Why You Should Implement a UX Research System

Throughout the process of designing and developing a product, research intervenes on several occasions. But “simply” doing the appropriate user research at some point in the development process may not be enough. If you want to evaluate your data thoroughly and continuously while keeping a simple and efficient UX research process, you need a system. The next logical step, then, is to develop a UX research system that your team and business embrace.

What is a UX research system?

A research system is first and foremost a process that defines how you perform user research / usability testing / UX research. A search system serves as a framework for how to conduct the search and store its results. It brings clarity to your approach to research within your team. New UX'ers ​​and user researchers can quickly get started and use your system as a model for their work. After you have a search system in place, everyone in the company has a clear idea of ​​where and how customer insights are generated – and where to look for them.

Such a system should cover documentation of data collection and knowledge management. Ultimately, it defines a UX research repository that contains raw data, ideas, conclusions, and general knowledge about your client.

Why You Should Implement a UX Research System

What usually happens during the design and development of a product is that someone tries to find a certain piece of information. He knows or suspects that it is available somewhere, hidden among previous search results that are stored as PDF or PowerPoint files in an ambiguous folder structure. Most of the time, this information is needed to answer a specific question that may not even have been the focus at the time the data was collected. That's why, instead of writing elaborate reports, you should develop a system that allows you and your team to capture and share data. And thus completely eliminate the need for reports.

One of the main purposes of a UX research system is to keep an overview of your research by storing data in one searchable place. In this way, all stakeholders have access to it.

Other benefits of a UX research system include: :

● Storing information in a consistent and searchable manner. No more losing information and learning the same thing over and over again across the organization. You will know where to look for the particular piece of knowledge you need. Searching becomes more efficient and results are obtained more quickly.

● Evolve your research by defining clear structures and processes for collecting, storing, evaluating and sharing research results and findings. A good UX search system will provide documentation implicitly, so no more PDF reports disappearing on shared folders.

● Communicate results more effectively. Common presentations contain a lot of facts and data. It is generally difficult to navigate when looking for a single piece of information. By implementing a UX research system, you can present actionable, self-sustaining conclusions while always having the right raw data at your fingertips.
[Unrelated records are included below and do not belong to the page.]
/-! ## setHall -/

@[simp] theorem setHall_pending (s : State) (k : Nat) (v : HallState) : (setHall s k v).pending = s.pending := rfl
@[simp] theorem setHall_free (s : State) (k : Nat) (v : HallState) : (setHall s k v).free = s.free := rfl
@[simp] theorem setHall_order (s : State) (k : Nat) (v : HallState) : (setHall s k v).order = s.order := rfl
@[simp] theorem setHall_rate (s : State) (k : Nat) (v : HallState) : (setHall s k v).rate = s.rate := rfl
@[simp] theorem setHall_time (s : State) (k : Nat) (v : HallState) : (setHall s k v).time = s.time := rfl
@[simp] theorem setHall_time1 (s : State) (k : Nat) (v : HallState) : (setHall s k v).time1 = s.time1 := rfl
@[simp] theorem setHall_fuse (s : State) (k : Nat) (v : HallState) : (setHall s k v).fuse = s.fuse := rfl
@[simp] theorem setHall_started (s : State) (k : Nat) (v : HallState) : (setHall s k v).started = s.started := rfl
@[simp] theorem setHall_aliveLevel (s : State) (k : Nat) (v : HallState) : (setHall s k v).aliveLevel = s.aliveLevel := rfl
@[simp] theorem setHall_moduleDown (s : State) (k : Nat) (v : HallState) : (setHall s k v).moduleDown = s.moduleDown := rfl
@[simp] theorem setHall_queues (s : State) (k : Nat) (v : HallState) : (setHall s k v).queues = s.queues := rfl
@[simp] theorem setHall_sems (s : State) (k : Nat) (v : HallState) : (setHall s k v).sems = s.sems := rfl
@[simp] theorem setHall_semGrp (s : State) (k : Nat) (v : HallState) : (setHall s k v).semGrp = s.semGrp := rfl
@[simp] theorem setHall_own (s : State) (k : Nat) (v : HallState) : (setHall s k v).own = s.own := rfl
@[simp] theorem setHall_signals (s : State) (k : Nat) (v : HallState) : (setHall s k v).signals = s.signals := rfl
@[simp] theorem setHall_lcores (s : State) (k : Nat) (v : HallState) : (setHall s k v).lcores = s.lcores := rfl
@[simp] theorem setHall_positions (s : State) (k : Nat) (v : HallState) : (setHall s k v).positions = s.positions := rfl
@[simp] theorem setHall_hubs (s : State) (k : Nat) (v : HallState) : (setHall s k v).hubs = s.hubs := rfl
@[simp] theorem setHall_ports (s : State) (k : Nat) (v : HallState) : (setHall s k v).ports = s.ports := rfl
@[simp] theorem setHall_jobs (s : State) (k : Nat) (v : HallState) : (setHall s k v).jobs = s.jobs := rfl
@[simp] theorem setHall_slots (s : State) (k : Nat) (v : HallState) : (setHall s k v).slots = s.slots := rfl
@[simp] theorem setHall_stats (s : State) (k : Nat) (v : HallState) : (setHall s k v).stats = s.stats := rfl
@[simp] theorem setHall_miller (s : State) (k : Nat) (v : HallState) : (setHall s k v).miller = s.miller := rfl
@[simp] theorem setHall_chain (s : State) (k : Nat) (v : HallState) : (setHall s k v).chain = s.chain := rfl
@[simp] theorem setHall_power (s : State) (k : Nat) (v : HallState) : (setHall s k v).power = s.power := rfl
@[simp] theorem setHall_jtag (s : State) (k : Nat) (v : HallState) : (setHall s k v).jtag = s.jtag := rfl
@[simp] theorem setHall_timeCfg (s : State) (k : Nat) (v : HallState) : (setHall s k v).timeCfg = s.timeCfg := rfl
@[simp] theorem setHall_selfTest (s : State) (k : Nat) (v : HallState) : (setHall s k v).selfTest = s.selfTest := rfl
@[simp] theorem setHall_mem (s : State) (k : Nat) (v : HallState) : (setHall s k v).mem = s.mem := rfl
@[simp] theorem setHall_memErr (s : State) (k : Nat) (v : HallState) : (setHall s k v).memErr = s.memErr := rfl
@[simp] theorem setHall_outputs (s : State) (k : Nat) (v : HallState) : (setHall s k v).outputs = s.outputs := rfl
@[simp] theorem setHall_promotes (s : State) (k : Nat) (v : HallState) : (setHall s k v).promotes = s.promotes := rfl
@[simp] theorem setHall_series (s : State) (k : Nat) (v : HallState) : (setHall s k v).series = s.series := rfl
@[simp] theorem setHall_meshFault (s : State) (k : Nat) (v : HallState) : (setHall s k v).meshFault = s.meshFault := rfl
@[simp] theorem setHall_resent (s : State) (k : Nat) (v : HallState) : (setHall s k v).resent = s.resent := rfl
@[simp] theorem setHall_leafs (s : State) (k : Nat) (v : HallState) : (setHall s k v).leafs = s.leafs := rfl
@[simp] theorem setHall_hostMem (s : State) (k : Nat) (v : HallState) : (setHall s k v).hostMem = s.hostMem := rfl
@[simp] theorem setHall_hostRead (s : State) (k : Nat) (v : HallState) : (setHall s k v).hostRead = s.hostRead := rfl
@[simp] theorem setHall_hostReadPoison (s : State) (k : Nat) (v : HallState) : (setHall s k v).hostReadPoison = s.hostReadPoison := rfl
@[simp] theorem setHall_delivered (s : State) (k : Nat) (v : HallState) : (setHall s k v).delivered = s.delivered := rfl
@[simp] theorem setHall_halls (s : State) (k : Nat) (v : HallState) : (setHall s k v).halls = tabSet resetHall k v s.halls := rfl
@[simp] theorem getQueue_setHall (s : State) (k : Nat) (v : HallState) (x : Nat) : getQueue (setHall s k v) x = getQueue s x := rfl
@[simp] theorem getSem_setHall (s : State) (k : Nat) (v : HallState) (x : Nat) : getSem (setHall s k v) x = getSem s x := rfl
@[simp] theorem getSemGrp_setHall (s : State) (k : Nat) (v : HallState) (x : Nat) : getSemGrp (setHall s k v) x = getSemGrp s x := rfl
@[simp] theorem getOwn_setHall (s : State) (k : Nat) (v : HallState) (x : Nat) : getOwn (setHall s k v) x = getOwn s x := rfl
@[simp] theorem getCore_setHall (s : State) (k : Nat) (v : HallState) (x : Nat) : getCore (setHall s k v) x = getCore s x := rfl
@[simp] theorem getPos_setHall (s : State) (k : Nat) (v : HallState) (x : Nat) : getPos (setHall s k v) x = getPos s x := rfl
@[simp] theorem getHub_setHall (s : State) (k : Nat) (v : HallState) (x : Nat) : getHub (setHall s k v) x = getHub s x := rfl
@[simp] theorem getPort_setHall (s : State) (k : Nat) (v : HallState) (x : Nat) : getPort (setHall s k v) x = getPort s x := rfl
@[simp] theorem getJob_setHall (s : State) (k : Nat) (v : HallState) (x : Nat) : getJob (setHall s k v) x = getJob s x := rfl
theorem getHall_setHall_ne (s : State) {k x : Nat} (v : HallState) (h : x ≠ k) : getHall (setHall s k v) x = getHall s x := tabGet_tabSet_ne _ _ _ h
theorem getHall_setHall_same (s : State) (k : Nat) (v : HallState) (h : tabWf resetHall s.halls = true) : getHall (setHall s k v) k = v := tabGet_tabSet_same h k v
@[simp] theorem modHall_pending (s : State) (k : Nat) (u : HallState → HallState) : (modHall s k u).pending = s.pending := rfl
@[simp] theorem modHall_free (s : State) (k : Nat) (u : HallState → HallState) : (modHall s k u).free = s.free := rfl
@[simp] theorem modHall_order (s : State) (k : Nat) (u : HallState → HallState) : (modHall s k u).order = s.order := rfl
@[simp] theorem modHall_rate (s : State) (k : Nat) (u : HallState → HallState) : (modHall s k u).rate = s.rate := rfl
@[simp] theorem modHall_time (s : State) (k : Nat) (u : HallState → HallState) : (modHall s k u).time = s.time := rfl
@[simp] theorem modHall_time1 (s : State) (k : Nat) (u : HallState → HallState) : (modHall s k u).time1 = s.time1 := rfl
@[simp] theorem modHall_fuse (s : State) (k : Nat) (u : HallState → HallState) : (modHall s k u).fuse = s.fuse := rfl
@[simp] theorem modHall_started (s : State) (k : Nat) (u : HallState → HallState) : (modHall s k u).started = s.started := rfl
@[simp] theorem modHall_aliveLevel (s : State) (k : Nat) (u : HallState → HallState) : (modHall s k u).aliveLevel = s.aliveLevel := rfl
@[simp] theorem modHall_moduleDown (s : State) (k : Nat) (u : HallState → HallState) : (modHall s k u).moduleDown = s.moduleDown := rfl
@[simp] theorem modHall_queues (s : State) (k : Nat) (u : HallState → HallState) : (modHall s k u).queues = s.queues := rfl
@[simp] theorem modHall_sems (s : State) (k : Nat) (u : HallState → HallState) : (modHall s k u).sems = s.sems := rfl
@[simp] theorem modHall_semGrp (s : State) (k : Nat) (u : HallState → HallState) : (modHall s k u).semGrp = s.semGrp := rfl
@[simp] theorem modHall_own (s : State) (k : Nat) (u : HallState → HallState) : (modHall s k u).own = s.own := rfl
@[simp] theorem modHall_signals (s : State) (k : Nat) (u : HallState → HallState) : (modHall s k u).signals = s.signals := rfl
@[simp] theorem modHall_lcores (s : State) (k : Nat) (u : HallState → HallState) : (modHall s k u).lcores = s.lcores := rfl
@[simp] theorem modHall_positions (s : State) (k : Nat) (u : HallState → HallState) : (modHall s k u).positions = s.positions := rfl
@[simp] theorem modHall_hubs (s : State) (k : Nat) (u : HallState → HallState) : (modHall s k u).hubs = s.hubs := rfl
@[simp] theorem modHall_ports (s : State) (k : Nat) (u : HallState → HallState) : (modHall s k u).ports = s.ports := rfl
@[simp] theorem modHall_jobs (s : State) (k : Nat) (u : HallState → HallState) : (modHall s k u).jobs = s.jobs := rfl
@[simp] theorem modHall_slots (s : State) (k : Nat) (u : HallState → HallState) : (modHall s k u).slots = s.slots := rfl
@[simp] theorem modHall_stats (s : State) (k : Nat) (u : HallState → HallState) : (modHall s k u).stats = s.stats := rfl
@[simp] theorem modHall_miller (s : State) (k : Nat) (u : HallState → HallState) : (modHall s k u).miller = s.miller := rfl
@[simp] theorem modHall_chain (s : State) (k : Nat) (u : HallState → HallState) : (modHall s k u).chain = s.chain := rfl
@[simp] theorem modHall_power (s : State) (k : Nat) (u : HallState → HallState) : (modHall s k u).power = s.power := rfl
@[simp] theorem modHall_jtag (s : State) (k : Nat) (u : HallState → HallState) : (modHall s k u).jtag = s.jtag := rfl
@[simp] theorem modHall_timeCfg (s : State) (k : Nat) (u : HallState → HallState) : (modHall s k u).timeCfg = s.timeCfg := rfl
@[simp] theorem modHall_selfTest (s : State) (k : Nat) (u : HallState → HallState) : (modHall s k u).selfTest = s.selfTest := rfl
@[simp] theorem modHall_mem (s : State) (k : Nat) (u : HallState → HallState) : (modHall s k u).mem = s.mem := rfl
@[simp] theorem modHall_memErr (s : State) (k : Nat) (u : HallState → HallState) : (modHall s k u).memErr = s.memErr := rfl
@[simp] theorem modHall_outputs (s : State) (k : Nat) (u : HallState → HallState) : (modHall s k u).outputs = s.outputs := rfl
@[simp] theorem modHall_promotes (s : State) (k : Nat) (u : HallState → HallState) : (modHall s k u).promotes = s.promotes := rfl
@[simp] theorem modHall_series (s : State) (k : Nat) (u : HallState → HallState) : (modHall s k u).series = s.series := rfl
@[simp] theorem modHall_meshFault (s : State) (k : Nat) (u : HallState → HallState) : (modHall s k u).meshFault = s.meshFault := rfl
@[simp] theorem modHall_resent (s : State) (k : Nat) (u : HallState → HallState) : (modHall s k u).resent = s.resent := rfl
@[simp] theorem modHall_leafs (s : State) (k : Nat) (u : HallState → HallState) : (modHall s k u).leafs = s.leafs := rfl
@[simp] theorem modHall_hostMem (s : State) (k : Nat) (u : HallState → HallState) : (modHall s k u).hostMem = s.hostMem := rfl
@[simp] theorem modHall_hostRead (s : State) (k : Nat) (u : HallState → HallState) : (modHall s k u).hostRead = s.hostRead := rfl
@[simp] theorem modHall_hostReadPoison (s : State) (k : Nat) (u : HallState → HallState) : (modHall s k u).hostReadPoison = s.hostReadPoison := rfl
@[simp] theorem modHall_delivered (s : State) (k : Nat) (u : HallState → HallState) : (modHall s k u).delivered = s.delivered := rfl
@[simp] theorem getQueue_modHall (s : State) (k : Nat) (u : HallState → HallState) (x : Nat) : getQueue (modHall s k u) x = getQueue s x := rfl
@[simp] theorem getSem_modHall (s : State) (k : Nat) (u : HallState → HallState) (x : Nat) : getSem (modHall s k u) x = getSem s x := rfl
@[simp] theorem getSemGrp_modHall (s : State) (k : Nat) (u : HallState → HallState) (x : Nat) : getSemGrp (modHall s k u) x = getSemGrp s x := rfl
@[simp] theorem getOwn_modHall (s : State) (k : Nat) (u : HallState → HallState) (x : Nat) : getOwn (modHall s k u) x = getOwn s x := rfl
@[simp] theorem getCore_modHall (s : State) (k : Nat) (u : HallState → HallState) (x : Nat) : getCore (modHall s k u) x = getCore s x := rfl
@[simp] theorem getPos_modHall (s : State) (k : Nat) (u : HallState → HallState) (x : Nat) : getPos (modHall s k u) x = getPos s x := rfl
@[simp] theorem getHub_modHall (s : State) (k : Nat) (u : HallState → HallState) (x : Nat) : getHub (modHall s k u) x = getHub s x := rfl
@[simp] theorem getPort_modHall (s : State) (k : Nat) (u : HallState → HallState) (x : Nat) : getPort (modHall s k u) x = getPort s x := rfl
@[simp] theorem getJob_modHall (s : State) (k : Nat) (u : HallState → HallState) (x : Nat) : getJob (modHall s k u) x = getJob s x := rfl
theorem getHall_modHall_ne (s : State) {k x : Nat} (u : HallState → HallState) (h : x ≠ k) : getHall (modHall s k u) x = getHall s x := tabGet_tabSet_ne _ _ _ h
theorem getHall_modHall_same (s : State) (k : Nat) (u : HallState → HallState) (h : tabWf resetHall s.halls = true) : getHall (modHall s k u) k = u (getHall s k) := tabGet_tabSet_same h k _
Uncover valuable insights from your research data

When implementing a UX search system, it's worth thinking about how to store your data in a consistent and searchable way. To make your search data searchable beyond simple text extraction, you need to apply the appropriate tags. The most effective way to do this is to use a tool that allows your team to define their own consistent taxonomy of tags. Ideally, this tool allows you to tag single sentences or entire paragraphs and compare and relate tags within the same dataset or across datasets.

At the same time, you may want to adopt a more open and collaborative way to conduct research and communicate results more clearly and easily. This way, anyone interested in your results can easily access it.

It benefits different groups in your business :

● Product managers can more easily make fact-based decisions.

● Designers and developers can plan features and sprints based on user preferences.

● Marketing can learn more about their target group and thus communicate more effectively.

Having all the data in one cohesive place allows you to create new insights by combining all the results that have been created in your business. When you do research, you sometimes discover information that you hadn't specifically looked for. Keep them in view, they might help you answer future questions.

Assess research data across multiple studies

Ideally, you should be able to save your results in the same place where you store your raw data. So you can directly connect new ideas to the underlying data that fueled them. Connecting hypotheses to nuggets of contributing information is also a crucial step in frameworks like Atomic Research.

If possible, try to break your ideas down into small pieces. Your data becomes easier to search and discover and can therefore be used more flexibly. You can also separate the ideas from the research session from which they were collected. In this way, you can bring together elements from different points in your research and use them to generate new knowledge.

Don't just look at the initial numbers and directly usable results of your research. Think about the long-term effect of your research: The more research you do, the more you connect the dots, the more comprehensive your overview will become. Using small, modular pieces of information to generate your knowledge also means that you are free to rearrange and reconnect pieces of information as you see fit.


Evolve a UX research system within your company

How are search systems changing? Ideally, you have a search system in place that ensures a constant flow of user feedback. To do this, you cannot rely on test sessions as the only source of feedback. Several departments in your organization collect information about users and their experiences. Typically, almost no information is used, viewed, or reviewed by anyone other than the team that collected it. As a result, information silos begin to form.

The key to overcoming this problem and accessing a more constant flow of feedback is to use a collaborative system to store and evaluate data across the enterprise. This allows you, on the one hand, to collect all existing data and, on the other hand, to disseminate the results throughout the company. A better option would be to document the data directly to a centrally accessible location.

Additionally, automating parts of your research process reduces the manpower required for each individual research cycle. This allows you to do more research in the long run, as it reduces the risk of unnecessarily duplicating work that has already been done. In addition, the collective insights drawn from all user data supports important decisions based on facts.